Exercise description: Report every line of the records below that includes the string "hbare".

Stored items

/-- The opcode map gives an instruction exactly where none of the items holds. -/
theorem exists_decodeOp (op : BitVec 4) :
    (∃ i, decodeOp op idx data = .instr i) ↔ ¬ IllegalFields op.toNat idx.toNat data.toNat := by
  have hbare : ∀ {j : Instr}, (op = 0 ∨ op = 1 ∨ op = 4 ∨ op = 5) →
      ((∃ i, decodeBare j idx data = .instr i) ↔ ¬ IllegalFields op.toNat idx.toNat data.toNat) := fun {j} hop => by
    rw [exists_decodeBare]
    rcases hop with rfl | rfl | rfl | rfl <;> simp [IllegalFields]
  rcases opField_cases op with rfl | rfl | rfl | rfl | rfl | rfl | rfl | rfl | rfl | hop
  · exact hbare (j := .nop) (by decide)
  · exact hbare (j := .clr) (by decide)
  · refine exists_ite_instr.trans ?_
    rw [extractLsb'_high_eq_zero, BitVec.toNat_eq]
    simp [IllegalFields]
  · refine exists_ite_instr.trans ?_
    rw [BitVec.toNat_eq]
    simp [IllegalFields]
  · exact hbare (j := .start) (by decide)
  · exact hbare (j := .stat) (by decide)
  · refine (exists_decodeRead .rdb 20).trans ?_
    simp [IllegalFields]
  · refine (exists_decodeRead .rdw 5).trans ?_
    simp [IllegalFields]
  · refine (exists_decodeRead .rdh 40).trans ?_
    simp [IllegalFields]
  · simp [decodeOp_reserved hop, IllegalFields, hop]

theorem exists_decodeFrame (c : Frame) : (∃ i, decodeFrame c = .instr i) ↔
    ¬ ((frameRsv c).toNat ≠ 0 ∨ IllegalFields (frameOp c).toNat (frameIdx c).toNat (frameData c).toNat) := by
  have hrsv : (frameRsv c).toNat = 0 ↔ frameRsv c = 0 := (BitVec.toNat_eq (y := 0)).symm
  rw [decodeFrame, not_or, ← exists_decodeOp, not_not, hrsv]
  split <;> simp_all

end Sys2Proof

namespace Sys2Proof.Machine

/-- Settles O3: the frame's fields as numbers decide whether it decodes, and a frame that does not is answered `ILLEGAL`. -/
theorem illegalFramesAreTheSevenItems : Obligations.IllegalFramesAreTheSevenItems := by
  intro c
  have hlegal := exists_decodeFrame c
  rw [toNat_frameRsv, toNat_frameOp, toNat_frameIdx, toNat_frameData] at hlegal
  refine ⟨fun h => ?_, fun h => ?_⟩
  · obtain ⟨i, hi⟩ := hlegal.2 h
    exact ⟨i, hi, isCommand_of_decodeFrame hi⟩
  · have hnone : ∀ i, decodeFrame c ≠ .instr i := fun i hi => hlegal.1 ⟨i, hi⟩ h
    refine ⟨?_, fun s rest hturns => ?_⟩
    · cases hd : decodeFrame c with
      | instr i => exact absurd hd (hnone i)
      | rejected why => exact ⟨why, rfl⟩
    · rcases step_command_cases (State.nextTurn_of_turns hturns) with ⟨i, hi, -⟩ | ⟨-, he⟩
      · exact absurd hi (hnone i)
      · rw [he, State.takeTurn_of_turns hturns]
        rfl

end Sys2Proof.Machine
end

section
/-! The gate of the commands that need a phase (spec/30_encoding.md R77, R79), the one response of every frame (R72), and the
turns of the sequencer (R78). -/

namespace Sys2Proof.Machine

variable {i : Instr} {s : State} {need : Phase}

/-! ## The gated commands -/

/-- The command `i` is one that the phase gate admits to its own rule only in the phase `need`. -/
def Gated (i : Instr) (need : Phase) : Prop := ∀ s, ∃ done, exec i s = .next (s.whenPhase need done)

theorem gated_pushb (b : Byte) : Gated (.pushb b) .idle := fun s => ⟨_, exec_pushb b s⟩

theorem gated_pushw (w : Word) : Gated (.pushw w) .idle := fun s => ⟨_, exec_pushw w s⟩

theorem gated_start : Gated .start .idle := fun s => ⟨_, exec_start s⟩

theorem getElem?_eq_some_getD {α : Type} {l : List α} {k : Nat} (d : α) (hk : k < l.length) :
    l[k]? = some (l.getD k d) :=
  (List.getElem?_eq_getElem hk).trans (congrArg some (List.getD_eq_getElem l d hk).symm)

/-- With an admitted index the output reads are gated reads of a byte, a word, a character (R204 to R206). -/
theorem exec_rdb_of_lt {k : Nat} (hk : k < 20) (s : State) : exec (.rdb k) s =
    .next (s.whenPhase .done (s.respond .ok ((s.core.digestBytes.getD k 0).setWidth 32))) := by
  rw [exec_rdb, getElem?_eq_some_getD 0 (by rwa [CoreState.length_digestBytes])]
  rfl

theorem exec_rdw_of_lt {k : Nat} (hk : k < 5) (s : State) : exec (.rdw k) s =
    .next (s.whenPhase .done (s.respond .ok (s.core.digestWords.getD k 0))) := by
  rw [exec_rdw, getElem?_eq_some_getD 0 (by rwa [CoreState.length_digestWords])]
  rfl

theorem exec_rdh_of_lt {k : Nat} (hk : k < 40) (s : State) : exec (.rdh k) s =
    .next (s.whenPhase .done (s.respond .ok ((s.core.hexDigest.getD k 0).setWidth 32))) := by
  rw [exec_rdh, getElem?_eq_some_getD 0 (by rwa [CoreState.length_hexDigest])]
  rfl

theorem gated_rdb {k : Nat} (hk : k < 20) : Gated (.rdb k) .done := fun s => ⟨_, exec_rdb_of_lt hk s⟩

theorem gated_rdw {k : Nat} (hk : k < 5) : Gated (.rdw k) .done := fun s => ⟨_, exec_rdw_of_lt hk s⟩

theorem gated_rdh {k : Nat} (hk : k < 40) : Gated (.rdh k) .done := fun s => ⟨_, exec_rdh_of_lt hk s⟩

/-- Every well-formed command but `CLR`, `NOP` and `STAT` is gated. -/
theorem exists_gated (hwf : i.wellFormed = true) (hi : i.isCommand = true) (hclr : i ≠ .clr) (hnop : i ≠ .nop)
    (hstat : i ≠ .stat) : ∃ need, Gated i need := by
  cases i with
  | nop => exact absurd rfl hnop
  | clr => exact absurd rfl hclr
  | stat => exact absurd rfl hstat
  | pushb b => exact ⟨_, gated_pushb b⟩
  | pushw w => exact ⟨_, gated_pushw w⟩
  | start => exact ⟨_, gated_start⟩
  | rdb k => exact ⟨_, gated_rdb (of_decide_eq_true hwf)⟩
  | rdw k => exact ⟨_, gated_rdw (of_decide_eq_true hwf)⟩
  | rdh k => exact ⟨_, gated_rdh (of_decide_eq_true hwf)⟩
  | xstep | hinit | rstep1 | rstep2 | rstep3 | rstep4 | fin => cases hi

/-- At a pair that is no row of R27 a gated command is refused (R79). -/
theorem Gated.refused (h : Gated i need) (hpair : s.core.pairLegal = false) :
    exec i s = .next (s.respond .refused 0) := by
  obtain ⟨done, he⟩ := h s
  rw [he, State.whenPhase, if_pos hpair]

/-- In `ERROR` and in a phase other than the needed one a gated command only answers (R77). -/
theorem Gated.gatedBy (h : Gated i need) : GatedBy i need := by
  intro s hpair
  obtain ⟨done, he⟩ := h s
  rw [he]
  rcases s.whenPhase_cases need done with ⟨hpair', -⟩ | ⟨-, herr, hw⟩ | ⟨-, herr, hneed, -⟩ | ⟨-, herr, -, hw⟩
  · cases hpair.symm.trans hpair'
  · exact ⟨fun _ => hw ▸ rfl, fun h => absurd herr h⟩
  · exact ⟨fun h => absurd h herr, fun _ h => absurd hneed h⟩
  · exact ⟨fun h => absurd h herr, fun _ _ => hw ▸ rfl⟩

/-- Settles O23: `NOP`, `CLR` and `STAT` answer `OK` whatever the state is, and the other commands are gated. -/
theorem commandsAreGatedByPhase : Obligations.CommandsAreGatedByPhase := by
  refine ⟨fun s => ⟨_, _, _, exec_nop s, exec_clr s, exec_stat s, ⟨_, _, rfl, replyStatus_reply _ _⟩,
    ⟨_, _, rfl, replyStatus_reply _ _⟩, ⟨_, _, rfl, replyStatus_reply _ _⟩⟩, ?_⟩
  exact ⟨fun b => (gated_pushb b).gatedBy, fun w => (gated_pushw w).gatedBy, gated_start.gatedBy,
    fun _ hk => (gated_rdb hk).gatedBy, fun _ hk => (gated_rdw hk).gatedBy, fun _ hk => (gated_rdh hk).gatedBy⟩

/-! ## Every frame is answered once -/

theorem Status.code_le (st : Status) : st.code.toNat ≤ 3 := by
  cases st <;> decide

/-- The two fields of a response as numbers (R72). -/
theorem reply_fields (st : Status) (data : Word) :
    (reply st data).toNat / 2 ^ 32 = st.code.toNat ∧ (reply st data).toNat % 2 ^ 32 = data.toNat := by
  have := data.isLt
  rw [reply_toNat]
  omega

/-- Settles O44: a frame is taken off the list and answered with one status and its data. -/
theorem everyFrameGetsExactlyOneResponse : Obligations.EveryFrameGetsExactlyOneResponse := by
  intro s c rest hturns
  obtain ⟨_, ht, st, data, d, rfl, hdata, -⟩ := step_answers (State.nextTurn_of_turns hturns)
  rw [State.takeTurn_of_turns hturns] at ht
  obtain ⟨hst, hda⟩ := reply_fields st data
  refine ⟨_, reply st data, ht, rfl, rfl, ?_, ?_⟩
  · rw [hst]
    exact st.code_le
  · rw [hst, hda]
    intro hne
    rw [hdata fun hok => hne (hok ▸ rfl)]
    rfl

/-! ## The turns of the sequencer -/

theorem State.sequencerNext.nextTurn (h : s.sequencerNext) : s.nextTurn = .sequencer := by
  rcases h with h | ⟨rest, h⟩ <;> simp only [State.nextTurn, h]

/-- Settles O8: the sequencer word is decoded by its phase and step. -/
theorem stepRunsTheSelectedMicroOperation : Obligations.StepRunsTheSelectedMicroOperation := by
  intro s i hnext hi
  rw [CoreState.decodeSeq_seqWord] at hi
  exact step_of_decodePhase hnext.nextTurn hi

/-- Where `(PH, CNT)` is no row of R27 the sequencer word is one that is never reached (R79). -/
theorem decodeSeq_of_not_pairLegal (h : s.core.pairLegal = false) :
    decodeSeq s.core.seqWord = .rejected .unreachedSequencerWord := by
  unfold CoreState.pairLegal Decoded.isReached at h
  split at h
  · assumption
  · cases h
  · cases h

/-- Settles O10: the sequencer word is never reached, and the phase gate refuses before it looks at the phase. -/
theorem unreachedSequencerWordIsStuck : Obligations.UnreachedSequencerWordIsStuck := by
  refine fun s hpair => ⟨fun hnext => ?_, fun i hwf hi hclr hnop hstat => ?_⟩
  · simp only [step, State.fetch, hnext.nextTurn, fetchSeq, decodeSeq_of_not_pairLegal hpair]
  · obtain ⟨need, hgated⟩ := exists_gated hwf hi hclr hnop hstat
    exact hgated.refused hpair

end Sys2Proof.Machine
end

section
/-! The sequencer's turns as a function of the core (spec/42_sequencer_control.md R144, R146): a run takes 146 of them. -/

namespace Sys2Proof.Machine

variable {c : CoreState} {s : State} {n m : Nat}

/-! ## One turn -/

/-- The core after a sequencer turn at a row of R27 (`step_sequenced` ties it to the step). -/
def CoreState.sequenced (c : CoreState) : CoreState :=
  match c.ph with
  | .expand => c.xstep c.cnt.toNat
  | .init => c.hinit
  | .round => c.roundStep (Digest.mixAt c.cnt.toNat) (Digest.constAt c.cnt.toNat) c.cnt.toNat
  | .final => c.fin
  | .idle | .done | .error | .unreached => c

==

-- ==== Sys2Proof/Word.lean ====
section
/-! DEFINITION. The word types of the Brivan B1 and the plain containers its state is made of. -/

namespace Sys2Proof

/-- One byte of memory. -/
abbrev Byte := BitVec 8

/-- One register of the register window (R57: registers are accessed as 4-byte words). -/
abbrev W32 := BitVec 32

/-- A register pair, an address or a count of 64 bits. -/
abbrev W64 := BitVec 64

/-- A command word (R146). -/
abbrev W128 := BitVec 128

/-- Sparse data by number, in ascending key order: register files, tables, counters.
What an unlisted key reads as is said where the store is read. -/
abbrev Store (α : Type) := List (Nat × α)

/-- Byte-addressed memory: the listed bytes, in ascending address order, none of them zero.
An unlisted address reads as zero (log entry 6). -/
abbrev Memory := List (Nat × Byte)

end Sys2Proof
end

...

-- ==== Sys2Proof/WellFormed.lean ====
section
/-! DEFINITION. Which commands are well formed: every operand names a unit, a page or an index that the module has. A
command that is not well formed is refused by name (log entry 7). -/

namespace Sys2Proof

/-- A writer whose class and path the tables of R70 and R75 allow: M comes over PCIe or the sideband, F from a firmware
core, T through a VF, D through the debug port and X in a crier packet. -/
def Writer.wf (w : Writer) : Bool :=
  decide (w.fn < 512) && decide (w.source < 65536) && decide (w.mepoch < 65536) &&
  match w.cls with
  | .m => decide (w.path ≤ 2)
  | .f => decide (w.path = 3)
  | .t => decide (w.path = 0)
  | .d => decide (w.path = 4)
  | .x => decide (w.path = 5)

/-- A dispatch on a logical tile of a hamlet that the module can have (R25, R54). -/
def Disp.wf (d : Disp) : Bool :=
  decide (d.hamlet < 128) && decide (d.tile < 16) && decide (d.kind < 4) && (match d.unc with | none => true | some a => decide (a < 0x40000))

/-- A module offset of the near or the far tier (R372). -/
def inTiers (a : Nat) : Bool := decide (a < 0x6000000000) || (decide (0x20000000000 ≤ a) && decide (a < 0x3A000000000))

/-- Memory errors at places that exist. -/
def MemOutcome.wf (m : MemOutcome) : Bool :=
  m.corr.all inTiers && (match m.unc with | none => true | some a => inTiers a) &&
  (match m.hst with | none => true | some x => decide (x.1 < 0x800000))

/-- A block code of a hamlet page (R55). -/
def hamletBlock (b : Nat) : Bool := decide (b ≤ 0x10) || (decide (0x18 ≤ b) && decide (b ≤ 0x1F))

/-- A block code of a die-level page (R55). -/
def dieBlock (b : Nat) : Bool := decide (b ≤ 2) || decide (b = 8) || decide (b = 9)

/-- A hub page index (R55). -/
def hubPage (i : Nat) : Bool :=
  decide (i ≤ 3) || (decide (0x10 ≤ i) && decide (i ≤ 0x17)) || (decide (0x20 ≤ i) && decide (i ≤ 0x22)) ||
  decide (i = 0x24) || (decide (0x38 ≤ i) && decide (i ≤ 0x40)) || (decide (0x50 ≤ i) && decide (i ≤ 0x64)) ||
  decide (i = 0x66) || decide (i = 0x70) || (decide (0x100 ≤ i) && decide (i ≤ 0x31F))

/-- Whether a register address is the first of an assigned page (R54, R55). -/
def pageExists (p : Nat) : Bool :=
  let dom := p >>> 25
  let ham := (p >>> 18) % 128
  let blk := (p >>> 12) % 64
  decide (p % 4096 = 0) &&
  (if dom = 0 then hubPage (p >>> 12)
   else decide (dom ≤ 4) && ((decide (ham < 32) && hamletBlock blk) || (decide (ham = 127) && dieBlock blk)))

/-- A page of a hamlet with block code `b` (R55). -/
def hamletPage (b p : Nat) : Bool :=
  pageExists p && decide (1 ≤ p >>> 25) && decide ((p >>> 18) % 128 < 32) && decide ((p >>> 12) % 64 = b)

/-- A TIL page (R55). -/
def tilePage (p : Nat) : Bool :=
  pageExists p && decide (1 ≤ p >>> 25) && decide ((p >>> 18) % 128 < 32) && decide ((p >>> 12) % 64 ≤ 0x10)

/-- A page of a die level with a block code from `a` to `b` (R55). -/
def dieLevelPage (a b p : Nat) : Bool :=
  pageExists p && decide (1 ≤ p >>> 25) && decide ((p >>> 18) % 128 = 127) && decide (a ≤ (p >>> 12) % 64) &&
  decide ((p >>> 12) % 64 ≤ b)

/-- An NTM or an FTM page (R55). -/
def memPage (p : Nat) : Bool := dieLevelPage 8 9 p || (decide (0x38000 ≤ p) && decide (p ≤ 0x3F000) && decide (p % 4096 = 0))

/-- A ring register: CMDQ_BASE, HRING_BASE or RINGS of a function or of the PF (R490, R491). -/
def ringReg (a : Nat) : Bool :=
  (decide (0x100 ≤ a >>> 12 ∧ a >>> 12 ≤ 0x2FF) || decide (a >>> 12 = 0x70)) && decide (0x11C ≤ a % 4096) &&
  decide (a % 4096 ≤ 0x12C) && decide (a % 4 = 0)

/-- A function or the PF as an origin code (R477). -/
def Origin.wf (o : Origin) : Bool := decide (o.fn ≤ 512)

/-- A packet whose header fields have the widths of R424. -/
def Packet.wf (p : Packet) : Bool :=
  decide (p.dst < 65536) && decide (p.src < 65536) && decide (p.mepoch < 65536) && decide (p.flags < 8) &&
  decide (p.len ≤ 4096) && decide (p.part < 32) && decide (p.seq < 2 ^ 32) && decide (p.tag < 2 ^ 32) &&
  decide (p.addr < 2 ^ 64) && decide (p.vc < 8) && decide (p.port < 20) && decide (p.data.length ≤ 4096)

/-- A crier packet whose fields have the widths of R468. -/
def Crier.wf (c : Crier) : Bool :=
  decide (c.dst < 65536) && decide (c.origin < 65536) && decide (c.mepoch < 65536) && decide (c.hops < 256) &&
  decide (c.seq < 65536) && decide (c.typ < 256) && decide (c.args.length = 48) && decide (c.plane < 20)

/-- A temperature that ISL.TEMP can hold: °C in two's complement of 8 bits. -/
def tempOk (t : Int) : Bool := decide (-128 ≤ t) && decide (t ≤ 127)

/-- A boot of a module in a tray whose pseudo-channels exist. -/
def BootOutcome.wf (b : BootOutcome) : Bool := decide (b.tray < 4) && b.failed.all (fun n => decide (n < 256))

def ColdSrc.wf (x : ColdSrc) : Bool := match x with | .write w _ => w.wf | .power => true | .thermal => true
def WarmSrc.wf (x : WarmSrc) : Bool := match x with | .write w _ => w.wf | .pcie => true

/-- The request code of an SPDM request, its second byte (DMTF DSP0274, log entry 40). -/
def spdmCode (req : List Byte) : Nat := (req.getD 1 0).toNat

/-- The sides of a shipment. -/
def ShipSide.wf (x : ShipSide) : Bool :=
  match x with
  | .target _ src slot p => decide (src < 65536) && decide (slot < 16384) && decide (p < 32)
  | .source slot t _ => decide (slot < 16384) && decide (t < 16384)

Exercise response:
  have hbare : ∀ {j : Instr}, (op = 0 ∨ op = 1 ∨ op = 4 ∨ op = 5) →
  · exact hbare (j := .nop) (by decide)
  · exact hbare (j := .clr) (by decide)
  · exact hbare (j := .start) (by decide)
  · exact hbare (j := .stat) (by decide)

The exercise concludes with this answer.